Anécdotas Hípicas Venezolanas presenta:

Alfredo Pontrelli

Por Jaime Casas

 

Cuando conocí a Alfredo Pontrelli, era yo aún muy joven. Daba mis primeros pasos en el medio, y confieso que me asustó un poco su imagen “cascarrabica”, que de alguna manera le encantaba cultivar en ciertos momentos. Era más fácil estar cerca de su hijo Miguel, o de Vito, hijo de su socio de toda la vida, Marcoantonio Mastrogiácomo. Vito y Miguel ya se involucraban de lleno en el manejo de Haras San Luis, el haras del “Supercriollo Epic Junior, que fue -cosa rara para un criollo- más afamado como semental que como corredor, y fundaron en esos tiempos, 1990-1991, junto a José Alejandro Mélich, una empresa que se llamó Publi-Haras, de alguna manera la precursora de lo que es hoy Hipicómputo 2000.

 

 

Cuando descubrimos, en muy poco tiempo, la verdadera personalidad de Alfredo Pontrelli, nos encontramos a un gran hombre apasionado del hipismo, con valores personales y familiares extraordinarios. Alfredo quiso mucho sus caballos.

 

 

 Antes de ser criador fue propietario, siempre junto a Marcoantonio. Ellos iniciaron juntos Calzados Camilo, que fue una empresa de fabricación de calzado de mucho éxito en nuestro país, e incluso laureada internacionalmente (en 1975 recibieron el “Oscar del Calzado” en Milán, Italia, por sus diseños) y juntos se involucraron en el mundo del hipismo; como propietarios primero desde los años 60 y luego como criadores en los ’70 en Haras San Luis, que fue uno de los haras importantes en aquella inolvidable década de los ’80, criando aquellos Epic Barre, Epic War, Epic Dancer, Walk Over, Epic Value y al propio Epic Junior, que fue parte de su primera etapa, antes de mudar el haras a Camatagua, tierras que aún les pertenecen aunque ya no operan como tales desde el dispersal que realizaron en 1996.

 

 

Alfredo vino a Venezuela, como tantos otros europeos, en los primeros años luego de la II Guerra Mundial.
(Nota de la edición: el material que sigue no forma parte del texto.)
/-- What a processed frame carries on the transmit link: index, command, hop, reply, every slot (01 1.1, 01 1.2, 01
1.4, 01 1.5, 01 1.7, 02 2.3). -/
def Obligations.GoodFrameTransmits : Prop :=
  ∀ (f : Frame) (s : State), s.ring.link = .linked →
    ∃ t g, exec (.goodFrame f) s = .next t ∧ t.ring.transmitted = .good g ∧
      g.index = f.index ∧ g.ctype = f.ctype ∧ g.cword = f.cword ∧ g.hop = (if f.hop = 15 then 15 else f.hop + 1) ∧
      (f.reply.wtype ≠ .idle → g.reply = f.reply) ∧
      (f.reply.wtype = .idle →
        let p : Option Node := if f.hop = 15 then none else some (f.hop + 1)
        let k := if p = s.ring.position then s.msg.sent else 0
        g.reply = match p, s.msg.queue with
          | some n, m :: _ =>
            match (messageWords m n)[k]? with
            | some w => ⟨w.1, n, w.2⟩
            | none => f.reply
          | _, _ => f.reply) ∧
      ∀ i : Fin 96,
        let held : Option Int := match s.ring.slotMap[i] with
          | .out c => some s.chan.channels[c].out
          | .uplink => some s.uplink.out
          | _ => none
        let j := ((List.finRange 96).filter fun n => decide (n.val < i.val) && ownedRole s.ring.slotMap[n]).length
        let pattern : SlotWord := match s.ring.patternFormat with
          | .serial => s.ring.pattern[Fin.ofNat 4 f.index.val]
          | .parallel => s.ring.pattern[0]
          | .staggered => s.ring.pattern[Fin.ofNat 4 (j + f.index.val)]
        g.slots[i] = match held, s.msg.op with
          | some x, .run | some x, .stopping => BitVec.ofInt 24 x
          | some _, .pattern => pattern
          | _, _ => f.slots[i]

/-- A processed frame in CONFIG without a command word moves no unit and no gain (02 2.5, 04 4.5, 01 1.4). -/
def Obligations.GoodFrameInConfig : Prop :=
  ∀ (f : Frame) (s : State), s.ring.link = .linked → s.msg.op = .config → f.ctype = .idle →
    s.msg.resetPhase = .none → (∀ m ∈ s.msg.queue, m.resets = false) → s.uplink.pathRaised = false →
    ∃ t, exec (.goodFrame f) s = .next t ∧ t.mix = s.mix ∧ t.chan = s.chan ∧ t.prot = s.prot ∧ t.ant = s.ant ∧
      t.radio = s.radio ∧ t.call = s.call ∧ t.uplink = s.uplink ∧ t.ring.slotMap = s.ring.slotMap ∧
      t.msg.op = .config ∧ ∀ i, (t.point i).current = (s.point i).current ∧ (t.point i).ramp = (s.point i).ramp

/-- A processed frame while the units run, without a command word: ramps, path change, samples, antennas, radio,
uplink (02 2.5, 04 4.1, 04 4.3, 04 4.4, 04 4.5, 05 5.2, 06 6.2, 07 7.4, 08 8.1, 10 10.1, 10 10.3, 10 10.5). -/
def Obligations.GoodFrameInRun : Prop :=
  ∀ (f : Frame) (s : State), s.ring.link = .linked →
    s.msg.op = .run ∨ s.msg.op = .stopping ∨ (s.msg.op = .pattern ∧ s.msg.patternFrom = .run) →
    f.ctype = .idle → f.index ≠ 63 → s.msg.resetPhase = .none → (∀ m ∈ s.msg.queue, m.resets = false) →
    let sat (v : Int) : Int := max (-8388608) (min 8388607 v)
    let through (x : Int) (c : Nat) : Int := (x * c + 2 ^ 19) / 2 ^ 20
    let size (v : Int) : Nat := min 8388607 v.natAbs
    let g := gainStep s
    let silent : Prop := s.msg.op = .stopping ∧ ∀ c : Fin 28, g.out[c].current = 0
    let pair := s.radio.delay.headD (0, 0)
    let diff : Int := (if s.radio.pilot then pair.2 else 0) * s.radio.separation / 16
    let left := Config.highCutNext s.radio.highCut s.radio.cutLeft (sat (pair.1 + diff))
    let right := Config.highCutNext s.radio.highCut s.radio.cutRight (sat (pair.1 - diff))
    let radio : Int × Int :=
      (sat (through (sat (Config.highCutOut s.radio.highCut left)) g.radio.current),
       sat (through (sat (Config.highCutOut s.radio.highCut right)) g.radio.current))
    let buses : Vector (Int × Int) 5 :=
      Vector.ofFn fun z => zoneBus (s.setGain g) (sourcePair s.ring.slotMap f radio) z
    let jump : Prop := ∃ c : Fin 28, match s.gain.out[c].step, g.out[c].step with
      | .mute, .mute => False
      | .steps a, .steps b => s.uplink.record.pathStep < (a - b).natAbs
      | _, _ => True
    let fadeEnds : Prop := ∃ (n : Fin 4) (x : BankFade), s.chan.fades[n] = some x ∧ 511 ≤ x.count
    let z (a n : Fin 4) : Complex24 := antennaSample s.ring.slotMap f a n
    ∃ t, exec (.goodFrame f) s = .next t ∧
      (jump ∨ s.uplink.pathRaised = true ∨ fadeEnds → t.uplink.echo = (pathEffect s).uplink.echo ∧
        t.uplink.converge = (pathEffect s).uplink.converge) ∧
      (¬jump → s.uplink.pathRaised = false → ¬fadeEnds → s.uplink.fading = false ∨ s.uplink.changePending = false →
        t.uplink.echo = s.uplink.echo ∧ t.uplink.converge = s.uplink.converge) ∧
      t.uplink.diverge = s.uplink.diverge ∧ t.uplink.filters = s.uplink.filters ∧
      (∀ a : Fin 4, t.ant.powers[a] = ([3, 2, 1, 0].map fun n => power (z a n)) ++ s.ant.powers[a]) ∧
      (∀ (p : Fin 6) (a b : Fin 4), corrPairs[p] = (a, b) → t.ant.corrSum[p] =
        (s.ant.corrSum[p].1 + ∑ n : Fin 4, ((z a n).1 * (z b n).1 + (z a n).2 * (z b n).2),
         s.ant.corrSum[p].2 + ∑ n : Fin 4, ((z a n).2 * (z b n).1 - (z a n).1 * (z b n).2))) ∧
      (let held : AntennaUnit := { t.ant with powers := s.ant.powers, corrSum := s.ant.corrSum }
       (¬silent → (∀ x, s.ant.fade = some x → x.count < 63) →
        held = { s.ant with fade := s.ant.fade.map fun x => { x with count := x.count + 1 } }) ∧
       ∀ x, ¬silent → s.ant.fade = some x → 63 ≤ x.count →
        ∃ v, exec .switchCrossfadeEnd s = .next v ∧ held = v.ant) ∧
      (¬silent → t.gain = g ∧ t.msg.op = s.msg.op) ∧
      (silent → t.gain = g.mapPoints (fun p => { p with current := 0, ramp := none }) ∧ t.msg.op = .config) ∧
      (∀ c : Fin 28, t.chan.channels[c].out =
          (channelStep s.chan.channels[c] (fadeOf s.chan c) g.out[c].current buses).out ∧
        (g.out[c].current = 0 → t.chan.channels[c].out = 0)) ∧
      (∃ p, t.radio.delay = (s.radio.delay ++ [p]).drop 1) ∧ t.radio.cutLeft = left ∧ t.radio.cutRight = right ∧
      t.radio.lastSample = combinedSample s.ant (fun a => antennaSample s.ring.slotMap f a 3) ∧
      (let u := s.uplink
       let w := sat (∑ b : Fin 2, through (selectionSum t.uplink.mics u.selections[b]) g.beam[b].current)
       ∃ y : Fin 10 → Int,
        (∀ k : Fin 10, (∀ v ∈ u.filters[k], v = 0) → y k = 0) ∧
        (∀ k : Fin 10, (∃ v ∈ u.filters[k], v ≠ 0) →
          y k = Config.echoOutput (spanned u.filters[k]) (spanned t.uplink.references[k])) ∧
        (let e := sat (w - ∑ k : Fin 10, y k)
         (∀ m : Fin 6, t.uplink.mics[m] = roleSample s.ring.slotMap f (.mic m) :: u.mics[m].take 31) ∧
         (∀ (z : Fin 5) (k : Fin 10),
          (k.val = 2 * z.val → t.uplink.references[k] = buses[z].1 :: u.references[k].take 6143) ∧
          (k.val = 2 * z.val + 1 → t.uplink.references[k] = buses[z].2 :: u.references[k].take 6143)) ∧
         t.uplink.residuals = e :: u.residuals ∧ t.uplink.out = sat (through e g.uplink.current) ∧
         t.uplink.peakF = max u.peakF (size (sat (∑ z : Fin 5, (buses[z].1 + buses[z].2) / 2))) ∧
         t.uplink.peakN = max u.peakN (size w) ∧ t.uplink.peakR = max u.peakR (size e))) ∧
      (∀ a : Fin 4, t.prot.amps[a] = match ampSlot s.ring.slotMap a with
        | some i => s.prot.amps[a].read f.slots[i]
        | none => s.prot.amps[a]) ∧
      t.prot.records = s.prot.records ∧ t.prot.count = s.prot.count ∧ t.mix.routes = s.mix.routes ∧
      t.mix.zones = s.mix.zones

/-- The fourth bad or missing frame of LINKED takes the part to LOST with the short-loss effects alone (01 1.3, 02
2.3). -/
def Obligations.EntersLost : Prop :=
  (∀ (raw : Option RawFrame) (s : State), s.ring.link = .linked → 4 ≤ s.ring.badRun + 1 →
    exec (.enterLost raw) s = .next ((s.setRing { s.ring with
        transmitted := match raw with | some b => .bad b | none => .nothing
        link := .lost, goodRun := 0, badRun := s.ring.badRun + 1, lossTimer := .running }).setMsg
      { s.msg with assembly := .empty, sent := 0 })) ∧
  (∀ (raw : RawFrame) (s : State), s.ring.link = .linked → s.ring.frameSeen = true → 4 ≤ s.ring.badRun + 1 →
    exec (.badFrame raw) s = exec (.enterLost (some raw)) s ∧ exec .missingFrame s = exec (.enterLost none) s) ∧
  ∀ (raw : Option RawFrame) (s : State), s.ring.link ≠ .linked ∨ s.ring.badRun + 1 < 4 →
    exec (.enterLost raw) s = .next s
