-- ==== Sys2Proof/Laws/State.lean ====
section
/-! SUPPORT. What replacing one unit of the state does: one lemma per field per update, and what it leaves of the
questions asked of a state (running, linked, active). -/

namespace Sys2Proof.Machine

/-! ## setRing -/

@[simp] theorem State.setRing_ring (s : State) (x : RingUnit) : (s.setRing x).ring = x := rfl
@[simp] theorem State.setRing_msg (s : State) (x : RingUnit) : (s.setRing x).msg = s.msg := rfl
@[simp] theorem State.setRing_mix (s : State) (x : RingUnit) : (s.setRing x).mix = s.mix := rfl
@[simp] theorem State.setRing_gain (s : State) (x : RingUnit) : (s.setRing x).gain = s.gain := rfl
@[simp] theorem State.setRing_chan (s : State) (x : RingUnit) : (s.setRing x).chan = s.chan := rfl
@[simp] theorem State.setRing_prot (s : State) (x : RingUnit) : (s.setRing x).prot = s.prot := rfl
@[simp] theorem State.setRing_ant (s : State) (x : RingUnit) : (s.setRing x).ant = s.ant := rfl
@[simp] theorem State.setRing_radio (s : State) (x : RingUnit) : (s.setRing x).radio = s.radio := rfl
@[simp] theorem State.setRing_call (s : State) (x : RingUnit) : (s.setRing x).call = s.call := rfl
@[simp] theorem State.setRing_uplink (s : State) (x : RingUnit) : (s.setRing x).uplink = s.uplink := rfl
@[simp] theorem State.setRing_pending (s : State) (x : RingUnit) : (s.setRing x).pending = s.pending := rfl
@[simp] theorem State.setRing_draws (s : State) (x : RingUnit) : (s.setRing x).draws = s.draws := rfl
@[simp] theorem State.setRing_running (s : State) (x : RingUnit) : (s.setRing x).running = s.running := rfl
@[simp] theorem State.setRing_same (s : State) : s.setRing s.ring = s := rfl
@[simp] theorem State.setRing_twice (s : State) (x y : RingUnit) : (s.setRing x).setRing y = s.setRing y := rfl

/-! ## setMsg -/

@[simp] theorem State.setMsg_ring (s : State) (x : MessageUnit) : (s.setMsg x).ring = s.ring := rfl
@[simp] theorem State.setMsg_msg (s : State) (x : MessageUnit) : (s.setMsg x).msg = x := rfl
@[simp] theorem State.setMsg_mix (s : State) (x : MessageUnit) : (s.setMsg x).mix = s.mix := rfl
@[simp] theorem State.setMsg_gain (s : State) (x : MessageUnit) : (s.setMsg x).gain = s.gain := rfl
@[simp] theorem State.setMsg_chan (s : State) (x : MessageUnit) : (s.setMsg x).chan = s.chan := rfl
@[simp] theorem State.setMsg_prot (s : State) (x : MessageUnit) : (s.setMsg x).prot = s.prot := rfl
@[simp] theorem State.setMsg_ant (s : State) (x : MessageUnit) : (s.setMsg x).ant = s.ant := rfl
@[simp] theorem State.setMsg_radio (s : State) (x : MessageUnit) : (s.setMsg x).radio = s.radio := rfl
@[simp] theorem State.setMsg_call (s : State) (x : MessageUnit) : (s.setMsg x).call = s.call := rfl
@[simp] theorem State.setMsg_uplink (s : State) (x : MessageUnit) : (s.setMsg x).uplink = s.uplink := rfl
@[simp] theorem State.setMsg_pending (s : State) (x : MessageUnit) : (s.setMsg x).pending = s.pending := rfl
@[simp] theorem State.setMsg_draws (s : State) (x : MessageUnit) : (s.setMsg x).draws = s.draws := rfl
@[simp] theorem State.setMsg_linked (s : State) (x : MessageUnit) : (s.setMsg x).linked = s.linked := rfl
@[simp] theorem State.setMsg_same (s : State) : s.setMsg s.msg = s := rfl
@[simp] theorem State.setMsg_twice (s : State) (x y : MessageUnit) : (s.setMsg x).setMsg y = s.setMsg y := rfl

/-! ## setMix -/

@[simp] theorem State.setMix_ring (s : State) (x : MixUnit) : (s.setMix x).ring = s.ring := rfl
@[simp] theorem State.setMix_msg (s : State) (x : MixUnit) : (s.setMix x).msg = s.msg := rfl
@[simp] theorem State.setMix_mix (s : State) (x : MixUnit) : (s.setMix x).mix = x := rfl
@[simp] theorem State.setMix_gain (s : State) (x : MixUnit) : (s.setMix x).gain = s.gain := rfl
@[simp] theorem State.setMix_chan (s : State) (x : MixUnit) : (s.setMix x).chan = s.chan := rfl
@[simp] theorem State.setMix_prot (s : State) (x : MixUnit) : (s.setMix x).prot = s.prot := rfl
@[simp] theorem State.setMix_ant (s : State) (x : MixUnit) : (s.setMix x).ant = s.ant := rfl
@[simp] theorem State.setMix_radio (s : State) (x : MixUnit) : (s.setMix x).radio = s.radio := rfl
@[simp] theorem State.setMix_call (s : State) (x : MixUnit) : (s.setMix x).call = s.call := rfl
@[simp] theorem State.setMix_uplink (s : State) (x : MixUnit) : (s.setMix x).uplink = s.uplink := rfl
@[simp] theorem State.setMix_pending (s : State) (x : MixUnit) : (s.setMix x).pending = s.pending := rfl
@[simp] theorem State.setMix_draws (s : State) (x : MixUnit) : (s.setMix x).draws = s.draws := rfl
@[simp] theorem State.setMix_running (s : State) (x : MixUnit) : (s.setMix x).running = s.running := rfl
@[simp] theorem State.setMix_linked (s : State) (x : MixUnit) : (s.setMix x).linked = s.linked := rfl
@[simp] theorem State.setMix_active (s : State) (x : MixUnit) : (s.setMix x).active = s.active := rfl
@[simp] theorem State.setMix_same (s : State) : s.setMix s.mix = s := rfl
@[simp] theorem State.setMix_twice (s : State) (x y : MixUnit) : (s.setMix x).setMix y = s.setMix y := rfl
Sin bienes materiales, pero con ganas de trabajar y salir adelante. Lo hizo, y sembró raíces definitivas en este país que adoptó como suyo, y al que nunca renunció, ni siquiera en estos tiempos que ya no son los mismos. Le encantaba hablar de pedigree, de sus caballos. Y, sabedor de lo que estaba manejando como criador, fue también propietario socio de muchos de esos buenos hijos de su Epic Junior, de los que disfrutó como ninguno.

 

 

El pasado lunes 26 de mayo de 2014 Alfredo Pontrelli marchó. Tenía 86 años, y casi 70 de ellos los pasó en Venezuela. Dejó un matrimonio de 57 años; una familia hermosa, de gente correcta y decente; amigos de toda la vida. Y su pedacito de historia en el hipismo, para recordarle por muchos años.